Could you please pick maximum test duration that would still be reasonable
from your point of view?
I would be glad to hear explanations as well.

1sec
5sec <-- I think this is the maximum reasonable test duration (for a single
test)
10sec
30sec
60sec (1m)
120sec (2m)
240sec (4m)
480sec (8m)
960sec (16m)
1920sec (32m)

Note: the duration might depend on CPU performance, however could we just
ignore that?

For instance: suppose I implement a fix for  "CALCITE-2506 RexSimplify:
coalesce(unaryPlus(nullInt), unaryPlus(vInt())) results in AssertionError:
result mismatch",
and I add a test case that takes 60 seconds to execute. Is that reasonable?
Then I fix "CALCITE-2527 Simplify OR with comparisons leads to
AssertionError: result mismatch" and add a test case that takes yet another
60 seconds.
Then I fix "CALCITE-2526 Simplify OR with comparisons leads to NPE" and add
a test that takes yet another 60 seconds.

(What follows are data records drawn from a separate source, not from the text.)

-- ==== Sys2Proof/Syntax.lean ====
section
/-! DEFINITION. The commands of the block (30_encoding.md R100 to R115). One constructor per mnemonic of
spec/opcode_table.json; the rows that share a mnemonic are the values of one operand (entry 3). Fields of the command
word that a format ignores (R101) are not part of a command. -/

namespace Sys2Proof

/-- Operands. `win` is `ADDR[15:5]`, the 32-byte window of a bus address, and `v` the voice that `ADDR[4:0]` names;
`addr` is `ADDR` whole where `ADDR[4:0]` is free within the row's offsets; `val` is `DATA[7:0]`; `c` is `SEL`, a chip
index of which 10 to 255 name no chip (R103, R115). -/
inductive Instr where
  /-- `WRITE` to offset 7v + 0 (40_register_access.md R135). -/
  | writeFreqLo (win : BitVec 11) (v : Voice) (val : Byte)
  /-- `WRITE` to offset 7v + 1 (R136). -/
  | writeFreqHi (win : BitVec 11) (v : Voice) (val : Byte)
  /-- `WRITE` to offset 7v + 2 (R137). -/
  | writePwLo (win : BitVec 11) (v : Voice) (val : Byte)
  /-- `WRITE` to offset 7v + 3 (R138). -/
  | writePwHi (win : BitVec 11) (v : Voice) (val : Byte)
  /-- `WRITE` to offset 7v + 4 (R139). -/
  | writeWave (win : BitVec 11) (v : Voice) (val : Byte)
  /-- `WRITE` to offset 7v + 5 (R140). -/
  | writeAd (win : BitVec 11) (v : Voice) (val : Byte)
  /-- `WRITE` to offset 7v + 6 (R141). -/
  | writeSr (win : BitVec 11) (v : Voice) (val : Byte)
  /-- `WRITE` to offset 0x15 (R145). -/
  | writeFcLo (win : BitVec 11) (val : Byte)
  /-- `WRITE` to offset 0x16 (R146). -/
  | writeFcHi (win : BitVec 11) (val : Byte)
  /-- `WRITE` to offset 0x17 (R147). -/
  | writeResFilt (win : BitVec 11) (val : Byte)
  /-- `WRITE` to offset 0x18 (R148). -/
  | writeModeVol (win : BitVec 11) (val : Byte)
  /-- `WRITE` to an offset from 0x19 to 0x1F (R149). -/
  | writeUnmapped (addr : Addr) (val : Byte)
  /-- `READ` of any offset but 0x1B and 0x1C (R159). -/
  | readBus (addr : Addr)
  /-- `READ` of offset 0x1B (R160). -/
  | readOsc3 (win : BitVec 11)
  /-- `READ` of offset 0x1C (R161). -/
  | readEnv3 (win : BitVec 11)
  /-- `PEEK` of any offset but 0x1B and 0x1C (R157, R159). -/
  | peekBus (addr : Addr)
  /-- `PEEK` of offset 0x1B (R157, R160). -/
  | peekOsc3 (win : BitVec 11)
  /-- `PEEK` of offset 0x1C (R157, R161). -/
  | peekEnv3 (win : BitVec 11)
  /-- One cycle of every active chip (41_clock.md R183). -/
  | clockAll
  /-- One sample of every active chip (45_registry.md R343). -/
  | synthAll (traceEn : Bool) (offset : BitVec 32)
  /-- One stripped sample of every active chip (45_registry.md R344). -/
  | synthAllStripped (offset : BitVec 32)
  /-- The full reset of the registry (45_registry.md R339). -/
  | resetAll
  /-- `CFG_SRATE` (45_registry.md R332). -/
  | configSrate (n : BitVec 32)
  /-- `CFG_CRATE` (45_registry.md R333). -/
  | configCrate (n : BitVec 32)
  /-- The four configuration flags, `DATA[0]` to `DATA[3]` (45_registry.md R334). -/
  | configFlags (realFile compat extMulti extFilt : Bool)
  /-- `CFG_COUNT` (45_registry.md R335). -/
  | configCount (n : BitVec 4)
  /-- One slot of the configuration: base address, default model bit, override, channel (45_registry.md R336). -/
  | configChip (slot : Fin 10) (base : Addr) (m6581 : Bool) (ovr : BitVec 2) (chan : BitVec 1)
  /-- `CONFIG` with a reserved selector (30_encoding.md R115). -/
  | configReserved (sel : BitVec 8)
  /-- The model bits of the ten chips (45_registry.md R345). -/
  | setModels (bits : BitVec 10)
  /-- `resetCount()` of a chip's detector (43_digi_detector.md R272). -/
  | digiCtrlResetCount (c : BitVec 8)
  /-- `setEnabled(false)` (R273). -/
  | digiCtrlDisable (c : BitVec 8)
  /-- `setEnabled(true)` (R273). -/
  | digiCtrlEnable (c : BitVec 8)
  /-- Detector reset (R275). -/
  | digiCtrlReset (c : BitVec 8)
  /-- `getType()` (R276). -/
  | digiQueryType (c : BitVec 8)
  /-- `getRate()` (R277). -/
  | digiQueryRate (c : BitVec 8)
  /-- `getTypeDesc()` (R278). -/
  | digiQueryDesc (c : BitVec 8)
  /-- The reserved sub-operation 3 of `DIGI_QUERY` (30_encoding.md R115). -/
  | digiQueryReserved (c : BitVec 8)
  /-- One cycle of one chip (41_clock.md R181). -/
  | clock (c : BitVec 8)
  /-- One sample of one chip (44_render.md R291). -/
  | synth (c : BitVec 8) (scale : Byte) (clearFlag traceEn : Bool) (offset : BitVec 32)
  /-- One stripped sample of one chip (44_render.md R305). -/
  | synthStripped (c : BitVec 8) (scale : Byte) (clearFlag : Bool) (offset : BitVec 32)
  /-- Reset of one chip (45_registry.md R337). -/
  | reset (c : BitVec 8)
  /-- A reserved opcode, 0x00 or 0x10 to 0xFF (30_encoding.md R115). -/
  | reserved (op : BitVec 8)
deriving DecidableEq, Repr

end Sys2Proof
end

As for me, 60 seconds for a single test is unreasonable since it would
easily bump test execution times to heaven, especially in Travis that uses
one thread only.

Note: there are cases like "it takes 20-30 seconds to start Cassandra",
however I assume Cassandra is started only once, then all the relevant
tests are run.
Then "restart Cassandra for each test method" is unreasonable, while
starting it once is fine.

Vladimir

Re: [DISCUSS] reasonable duration for tests in the Calcite codebase

Posted by Kenneth Knowles <ke...@apache.org>.

FWIW Beam has "pre-commit" and "post-commit" suites [1], with the latter
being quite a lot longer and including lots of integration tests with e.g.
cloud data processing engines and storage systems, so at least the tests
have a home. You get "quick" feedback on pull requests (let's ignore how
slow our pre-commit is...) and for things that take hours and you find out
in post-commit you can always roll back [2]. You can do a bit of
engineering with the Jenkins groovy DSL to make this not so painful to
administer [3].

Kenn

[1] https://builds.apache.org/view/A-D/view/Beam/
[2] https://beam.apache.org/contribute/postcommits-policies/
[3] https://github.com/apache/beam/tree/master/.test-infra/jenkins

On Wed, Oct 24, 2018 at 8:02 PM Julian Hyde <jh...@apache.org> wrote:

> You exaggerate a little. It does test Calcite code, not just hsqldb.
>
> We should add a “slow regression test”, and add some of the tests in
> LatticeTest to it. We can disable it in the regular suite once that
> regression test is up and running regularly.
>
> Julian
>
>
> > On Oct 24, 2018, at 12:29 PM, Vladimir Sitnikov <
> sitnikov.vladimir@gmail.com> wrote:
> >
> > I'm inclined to do something with LatticeTest (== mark it as disabled or
> > something like that)
> > It fails too often, and the only thing it does it tests HSQL (or H2?)
> > ability to perform join queries. It has nothing to do with Calcite.
> >
> > Current LatticeTests definitely harms Calcite development and it makes
> > "Calcite-Master - Build # 944 - Still Failing" messages virtually
> useless.
> >
> > Vladimir
>
>

Re: [DISCUSS] reasonable duration for tests in the Calcite codebase

Posted by Julian Hyde <jh...@apache.org>.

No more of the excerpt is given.